There was a script that didn't get halted which I thought should have
been; a WMI event that did some post-exit cleanup for me. If you're
running NAV2004 here is a little proof-of-concept VBScript to try out.
"CCApp.exe" is the NAV Auto-Protect executable:
--- BEGIN KILLNAV2004.VBS ---
' Feel free to kill "NMain.exe" as well to get rid of the hideous
console <snicker>
pgm = "CCApp.exe"
set wmi = getobject("winmgmts:")
sQuery = "select * from win32_process " _
& "where name='" & pgm & "'"
set processes = wmi.execquery(sQuery)
for each process in processes
process.terminate
next
--- END KILLNAV2004.VBS ---
Now... paste, save, and double click KILLNAV2004.VBS -- Did NAV catch
the 'malicious' script or did it go on vacation?
SUMMARY:
If you ever *do* run a hazardous script in on a box running NAV2004
don't count on Script Blocking to cover your butt.

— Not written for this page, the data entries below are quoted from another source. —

theorem execTraceFlush_keeps {w : List Part} {s₀ : State} {unit} {well} {s} (m_clk : Part.clk ∈ w) (m_dyn : Part.dyn ∈ w) (m_obs : Part.obs ∈ w) (m_regs : Part.regs ∈ w) (m_rel : Part.rel ∈ w) (m_trig : Part.trig ∈ w) (h : Keeps w s₀ s) :
    ∃ t, execTraceFlush unit well s = .next t ∧ Keeps w s₀ t := by
  refine ⟨_, rfl, ?_⟩
  repeat' first
    | intro _
    | with_reducible assumption
    | with_reducible (first | apply Keeps.ite | apply advanceTo_keeps | apply flushBuf_keeps)
    | split
    | dsimp only

theorem traceLost_keeps {w : List Part} {s₀ : State} {s} {id} (m_obs : Part.obs ∈ w) (m_regs : Part.regs ∈ w) (h : Keeps w s₀ s) :
    Keeps w s₀ (traceLost s id) := by
  unfold traceLost
  repeat' first
    | intro _
    | with_reducible assumption
    | with_reducible (first | apply Keeps.ite | apply Keeps.same_id | apply loseRec_keeps)
    | with_reducible (first | fail_if_no_progress apply Keeps.obs m_obs)
    | split
    | dsimp only

theorem traceClaimed_keeps {w : List Part} {s₀ : State} {s} {id} {old} (m_dyn : Part.dyn ∈ w) (m_obs : Part.obs ∈ w) (m_regs : Part.regs ∈ w) (h : Keeps w s₀ s) :
    Keeps w s₀ (traceClaimed s id old) := by
  unfold traceClaimed
  repeat' first
    | intro _
    | with_reducible assumption
    | with_reducible (first | apply Keeps.ite | apply Keeps.same_id | apply enqueue_keeps | apply traceLost_keeps)
    | split
    | dsimp only

theorem traceWritten_keeps {w : List Part} {s₀ : State} {s} {id} (m_obs : Part.obs ∈ w) (m_regs : Part.regs ∈ w) (h : Keeps w s₀ s) :
    Keeps w s₀ (traceWritten s id) := by
  unfold traceWritten
  repeat' first
    | intro _
    | with_reducible assumption
    | with_reducible (first | apply Keeps.ite | apply Keeps.same_id | apply bump_keeps)
    | with_reducible (first | fail_if_no_progress apply Keeps.obs m_obs)
    | split
    | dsimp only

theorem dropWell_keeps {w : List Part} {s₀ : State} {s} {well} (m_obs : Part.obs ∈ w) (m_regs : Part.regs ∈ w) (h : Keeps w s₀ s) :
    Keeps w s₀ (dropWell s well) := by
  unfold dropWell
  repeat' first
    | intro _
    | with_reducible assumption
    | with_reducible (first | apply Keeps.ite | apply Keeps.foldl | apply Keeps.foldl_fst | apply Keeps.foldl_snd | apply loseRec_keeps)
    | with_reducible (first | fail_if_no_progress apply Keeps.obs m_obs)
    | split
    | dsimp only

theorem execPcSample_keeps {w : List Part} {s₀ : State} {tile} {pc} {stall} {s} (m_clk : Part.clk ∈ w) (m_free : Part.free ∈ w) (m_obs : Part.obs ∈ w) (m_regs : Part.regs ∈ w) (m_rel : Part.rel ∈ w) (m_trig : Part.trig ∈ w) (h : Keeps w s₀ s) :
    ∃ t, execPcSample tile pc stall s = .next t ∧ Keeps w s₀ t := by
  refine ⟨_, rfl, ?_⟩
  repeat' first
    | intro _
    | with_reducible assumption
    | with_reducible (first | apply Keeps.ite | apply advanceTo_keeps | apply draw_keeps | apply putRec_keeps)
    | refine Keeps.of_snd (by with_reducible assumption) ?_
    | with_reducible (first | fail_if_no_progress apply Keeps.obs m_obs)
    | split
    | dsimp only

theorem execWatchRoundClose_keeps {w : List Part} {s₀ : State} {tile} {k} {s} (m_regs : Part.regs ∈ w) (h : Keeps w s₀ s) :
    ∃ t, execWatchRoundClose tile k s = .next t ∧ Keeps w s₀ t := by
  refine ⟨_, rfl, ?_⟩
  repeat' first
    | intro _
    | with_reducible assumption
    | with_reducible (first | apply Keeps.ite | apply setFld_keeps)
    | split
    | dsimp only

theorem watchResult_keeps {w : List Part} {s₀ : State} {s} {tile} {k} {bs} (m_free : Part.free ∈ w) (m_regs : Part.regs ∈ w) (h : Keeps w s₀ s) :
    Keeps w s₀ (watchResult s tile k bs) := by
  unfold watchResult
  repeat' first
    | intro _
    | with_reducible assumption
    | with_reducible (first | apply Keeps.ite | apply Keeps.foldl | apply Keeps.foldl_fst | apply Keeps.foldl_snd | apply wrReg_keeps | apply draw_keeps)
    | refine Keeps.of_snd (by with_reducible assumption) ?_
    | split
    | dsimp only

theorem execWatchReadbackDone_keeps {w : List Part} {s₀ : State} {tile} {k} {s} (m_free : Part.free ∈ w) (m_obs : Part.obs ∈ w) (m_regs : Part.regs ∈ w) (h : Keeps w s₀ s) :
    ∃ t, execWatchReadbackDone tile k s = .next t ∧ Keeps w s₀ t := by
  refine ⟨_, rfl, ?_⟩
  repeat' first
    | intro _
    | with_reducible assumption
    | with_reducible (first | apply Keeps.ite | apply setFld_keeps | apply bump_keeps | apply putRec_keeps | apply watchResult_keeps)
    | with_reducible (first | fail_if_no_progress apply Keeps.obs m_obs)
    | split
    | dsimp only

theorem watchAnew_keeps {w : List Part} {s₀ : State} {s} {tile} {k} (m_obs : Part.obs ∈ w) (m_regs : Part.regs ∈ w) (h : Keeps w s₀ s) :
    Keeps w s₀ (watchAnew s tile k) := by
  unfold watchAnew
  repeat' first
    | intro _
    | with_reducible assumption
    | with_reducible (first | apply Keeps.ite | apply setFld_keeps)
    | with_reducible (first | fail_if_no_progress apply Keeps.obs m_obs)
    | split
    | dsimp only

end Sys2Proof.Machine
end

Symantec should be publicly flogged for trying to sell this inferior AV
software to home users, especially knowing they have a decently workable
AV product in their Enterprise line.
I didn't intend to flame NAV this much but the more time I spent with it
the worse my experience was. It's hard to believe it's this bad.
Regards,
D.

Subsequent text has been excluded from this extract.